Only one stretch of the data below should be repeated: the lines from the line containing "Nat → Tab α" through the line containing "searching n keys. -/", inclusive, exactly as they are.

────────────────────────────────────────

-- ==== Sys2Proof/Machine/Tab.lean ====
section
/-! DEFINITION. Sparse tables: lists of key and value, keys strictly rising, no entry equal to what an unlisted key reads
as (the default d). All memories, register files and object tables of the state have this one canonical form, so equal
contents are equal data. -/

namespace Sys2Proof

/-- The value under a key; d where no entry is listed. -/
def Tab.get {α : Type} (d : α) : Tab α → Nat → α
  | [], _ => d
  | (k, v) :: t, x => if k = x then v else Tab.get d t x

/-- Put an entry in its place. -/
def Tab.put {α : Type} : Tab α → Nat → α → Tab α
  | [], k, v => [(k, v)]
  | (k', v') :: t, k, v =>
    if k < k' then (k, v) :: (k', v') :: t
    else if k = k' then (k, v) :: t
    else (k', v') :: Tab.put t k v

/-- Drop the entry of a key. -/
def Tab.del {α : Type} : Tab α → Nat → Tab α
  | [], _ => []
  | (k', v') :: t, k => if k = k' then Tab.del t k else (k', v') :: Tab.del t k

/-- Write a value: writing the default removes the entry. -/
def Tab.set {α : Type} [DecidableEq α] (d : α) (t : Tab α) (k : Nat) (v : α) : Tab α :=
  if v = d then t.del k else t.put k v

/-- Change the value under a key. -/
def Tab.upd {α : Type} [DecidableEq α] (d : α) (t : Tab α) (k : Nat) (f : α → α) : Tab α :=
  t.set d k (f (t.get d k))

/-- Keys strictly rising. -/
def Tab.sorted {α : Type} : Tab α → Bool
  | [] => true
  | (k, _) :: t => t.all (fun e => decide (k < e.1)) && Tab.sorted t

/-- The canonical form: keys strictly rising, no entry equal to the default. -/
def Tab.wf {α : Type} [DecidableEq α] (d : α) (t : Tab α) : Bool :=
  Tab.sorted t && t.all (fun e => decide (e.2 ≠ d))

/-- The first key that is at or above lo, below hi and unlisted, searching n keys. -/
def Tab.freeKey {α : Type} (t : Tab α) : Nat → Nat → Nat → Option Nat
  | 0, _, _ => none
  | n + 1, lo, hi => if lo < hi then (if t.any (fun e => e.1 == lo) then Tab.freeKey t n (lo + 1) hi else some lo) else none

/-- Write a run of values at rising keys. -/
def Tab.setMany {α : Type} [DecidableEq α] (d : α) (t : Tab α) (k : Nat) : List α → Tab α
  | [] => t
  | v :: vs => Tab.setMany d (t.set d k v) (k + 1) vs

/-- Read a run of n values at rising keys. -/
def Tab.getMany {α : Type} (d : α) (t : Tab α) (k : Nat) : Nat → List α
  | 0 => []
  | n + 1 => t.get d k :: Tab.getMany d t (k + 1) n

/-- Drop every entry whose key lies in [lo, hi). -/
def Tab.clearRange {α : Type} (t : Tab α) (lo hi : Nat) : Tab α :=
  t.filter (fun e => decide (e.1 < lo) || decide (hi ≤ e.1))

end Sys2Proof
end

────────────────────────────────────────

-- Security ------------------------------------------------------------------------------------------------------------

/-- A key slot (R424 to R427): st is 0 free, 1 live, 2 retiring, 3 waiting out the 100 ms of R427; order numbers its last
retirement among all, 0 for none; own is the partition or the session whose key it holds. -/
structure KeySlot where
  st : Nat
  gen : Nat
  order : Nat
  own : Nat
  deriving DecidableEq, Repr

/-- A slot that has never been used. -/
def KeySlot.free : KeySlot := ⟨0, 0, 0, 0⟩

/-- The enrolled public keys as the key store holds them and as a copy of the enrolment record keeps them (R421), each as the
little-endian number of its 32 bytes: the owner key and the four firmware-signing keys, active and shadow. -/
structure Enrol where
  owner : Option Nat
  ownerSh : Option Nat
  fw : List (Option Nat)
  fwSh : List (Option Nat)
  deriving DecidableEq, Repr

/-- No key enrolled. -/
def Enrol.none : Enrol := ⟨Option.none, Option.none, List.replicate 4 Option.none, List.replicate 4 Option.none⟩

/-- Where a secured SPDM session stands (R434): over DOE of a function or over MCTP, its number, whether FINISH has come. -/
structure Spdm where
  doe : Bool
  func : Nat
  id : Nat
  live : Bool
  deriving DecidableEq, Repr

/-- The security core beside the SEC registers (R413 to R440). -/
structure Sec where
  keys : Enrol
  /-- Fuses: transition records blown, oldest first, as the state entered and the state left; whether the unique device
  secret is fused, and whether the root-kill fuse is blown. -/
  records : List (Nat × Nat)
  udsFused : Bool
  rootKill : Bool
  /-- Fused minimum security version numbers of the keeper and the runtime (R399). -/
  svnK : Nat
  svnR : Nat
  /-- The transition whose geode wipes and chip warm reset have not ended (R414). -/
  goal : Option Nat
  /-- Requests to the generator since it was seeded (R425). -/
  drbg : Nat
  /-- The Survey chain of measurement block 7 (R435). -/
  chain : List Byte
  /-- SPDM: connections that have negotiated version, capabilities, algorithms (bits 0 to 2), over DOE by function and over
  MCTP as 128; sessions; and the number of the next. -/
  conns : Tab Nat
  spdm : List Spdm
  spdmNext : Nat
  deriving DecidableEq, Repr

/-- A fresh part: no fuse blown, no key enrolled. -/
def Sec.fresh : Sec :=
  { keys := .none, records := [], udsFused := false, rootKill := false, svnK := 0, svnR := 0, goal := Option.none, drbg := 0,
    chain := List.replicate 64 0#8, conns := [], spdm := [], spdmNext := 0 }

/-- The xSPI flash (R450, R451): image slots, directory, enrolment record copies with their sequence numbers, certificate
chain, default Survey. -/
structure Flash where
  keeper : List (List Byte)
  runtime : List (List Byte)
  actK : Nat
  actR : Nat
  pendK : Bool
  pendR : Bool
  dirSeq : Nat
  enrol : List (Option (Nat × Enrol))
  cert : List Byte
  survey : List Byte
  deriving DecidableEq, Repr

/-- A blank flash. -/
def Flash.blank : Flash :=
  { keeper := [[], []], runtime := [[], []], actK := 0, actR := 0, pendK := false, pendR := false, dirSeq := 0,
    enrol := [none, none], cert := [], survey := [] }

────────────────────────────────────────

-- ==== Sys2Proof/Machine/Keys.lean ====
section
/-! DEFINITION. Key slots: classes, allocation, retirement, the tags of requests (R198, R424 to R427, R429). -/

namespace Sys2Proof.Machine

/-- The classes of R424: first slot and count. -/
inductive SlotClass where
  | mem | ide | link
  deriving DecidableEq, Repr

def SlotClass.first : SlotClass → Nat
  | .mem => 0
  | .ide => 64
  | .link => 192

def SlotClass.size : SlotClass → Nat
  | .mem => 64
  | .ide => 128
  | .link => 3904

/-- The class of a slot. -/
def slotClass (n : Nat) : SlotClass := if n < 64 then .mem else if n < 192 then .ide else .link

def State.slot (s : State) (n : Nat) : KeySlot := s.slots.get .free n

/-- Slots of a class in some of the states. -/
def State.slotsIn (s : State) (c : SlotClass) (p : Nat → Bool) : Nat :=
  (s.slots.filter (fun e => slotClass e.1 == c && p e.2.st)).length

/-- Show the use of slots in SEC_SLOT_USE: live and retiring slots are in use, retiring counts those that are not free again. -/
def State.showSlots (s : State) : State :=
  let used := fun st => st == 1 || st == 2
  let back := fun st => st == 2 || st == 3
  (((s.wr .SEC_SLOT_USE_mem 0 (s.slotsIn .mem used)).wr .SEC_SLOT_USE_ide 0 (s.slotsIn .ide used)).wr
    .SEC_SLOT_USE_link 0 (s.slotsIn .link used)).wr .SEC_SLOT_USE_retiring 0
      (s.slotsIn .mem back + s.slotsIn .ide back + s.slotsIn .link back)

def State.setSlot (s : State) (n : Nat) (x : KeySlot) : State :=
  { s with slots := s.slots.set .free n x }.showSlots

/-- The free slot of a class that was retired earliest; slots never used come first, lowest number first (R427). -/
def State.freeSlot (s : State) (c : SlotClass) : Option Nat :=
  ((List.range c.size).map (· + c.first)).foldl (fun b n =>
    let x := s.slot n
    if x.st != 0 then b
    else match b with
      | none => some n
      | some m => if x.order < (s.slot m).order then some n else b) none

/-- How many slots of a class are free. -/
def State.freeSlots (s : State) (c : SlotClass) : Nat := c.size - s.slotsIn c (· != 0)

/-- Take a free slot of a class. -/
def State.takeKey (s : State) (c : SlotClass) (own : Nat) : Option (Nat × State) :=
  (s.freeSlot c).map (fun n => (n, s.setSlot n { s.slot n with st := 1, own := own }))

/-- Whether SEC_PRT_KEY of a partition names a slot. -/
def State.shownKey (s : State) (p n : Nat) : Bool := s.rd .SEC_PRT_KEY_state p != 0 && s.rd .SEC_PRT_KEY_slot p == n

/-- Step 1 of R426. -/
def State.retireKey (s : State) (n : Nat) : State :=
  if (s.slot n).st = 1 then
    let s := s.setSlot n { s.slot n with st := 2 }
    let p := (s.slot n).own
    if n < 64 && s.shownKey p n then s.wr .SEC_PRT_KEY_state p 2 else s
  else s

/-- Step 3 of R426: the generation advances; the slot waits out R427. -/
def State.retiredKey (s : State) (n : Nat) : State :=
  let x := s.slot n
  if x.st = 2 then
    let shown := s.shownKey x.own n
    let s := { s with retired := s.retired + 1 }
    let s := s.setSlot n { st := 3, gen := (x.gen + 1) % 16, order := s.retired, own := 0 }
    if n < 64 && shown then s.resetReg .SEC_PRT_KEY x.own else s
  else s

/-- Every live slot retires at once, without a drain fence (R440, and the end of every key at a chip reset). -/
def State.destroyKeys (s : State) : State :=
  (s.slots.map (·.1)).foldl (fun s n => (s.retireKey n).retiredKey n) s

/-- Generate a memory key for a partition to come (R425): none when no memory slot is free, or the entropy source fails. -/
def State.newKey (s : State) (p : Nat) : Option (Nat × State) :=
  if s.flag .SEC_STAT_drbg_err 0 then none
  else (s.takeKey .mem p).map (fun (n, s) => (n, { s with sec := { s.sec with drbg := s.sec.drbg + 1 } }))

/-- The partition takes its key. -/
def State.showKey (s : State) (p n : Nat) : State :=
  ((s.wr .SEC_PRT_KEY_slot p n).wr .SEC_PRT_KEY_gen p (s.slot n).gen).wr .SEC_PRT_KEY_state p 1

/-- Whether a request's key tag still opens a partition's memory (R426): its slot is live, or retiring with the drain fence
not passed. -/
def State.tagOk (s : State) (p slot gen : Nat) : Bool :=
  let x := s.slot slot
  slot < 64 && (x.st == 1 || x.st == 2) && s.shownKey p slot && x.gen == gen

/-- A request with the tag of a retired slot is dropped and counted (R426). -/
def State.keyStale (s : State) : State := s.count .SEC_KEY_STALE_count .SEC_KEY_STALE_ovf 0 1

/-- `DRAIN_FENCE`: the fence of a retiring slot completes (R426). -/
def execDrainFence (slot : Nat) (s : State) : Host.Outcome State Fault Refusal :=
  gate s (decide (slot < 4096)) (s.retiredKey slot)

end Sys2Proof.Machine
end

────────────────────────────────────────

Solution to the problem:
def Tab.del {α : Type} : Tab α → Nat → Tab α
  | [], _ => []
  | (k', v') :: t, k => if k = k' then Tab.del t k else (k', v') :: Tab.del t k

/-- Write a value: writing the default removes the entry. -/
def Tab.set {α : Type} [DecidableEq α] (d : α) (t : Tab α) (k : Nat) (v : α) : Tab α :=
  if v = d then t.del k else t.put k v

/-- Change the value under a key. -/
def Tab.upd {α : Type} [DecidableEq α] (d : α) (t : Tab α) (k : Nat) (f : α → α) : Tab α :=
  t.set d k (f (t.get d k))

/-- Keys strictly rising. -/
def Tab.sorted {α : Type} : Tab α → Bool
  | [] => true
  | (k, _) :: t => t.all (fun e => decide (k < e.1)) && Tab.sorted t

/-- The canonical form: keys strictly rising, no entry equal to the default. -/
def Tab.wf {α : Type} [DecidableEq α] (d : α) (t : Tab α) : Bool :=
  Tab.sorted t && t.all (fun e => decide (e.2 ≠ d))

/-- The first key that is at or above lo, below hi and unlisted, searching n keys. -/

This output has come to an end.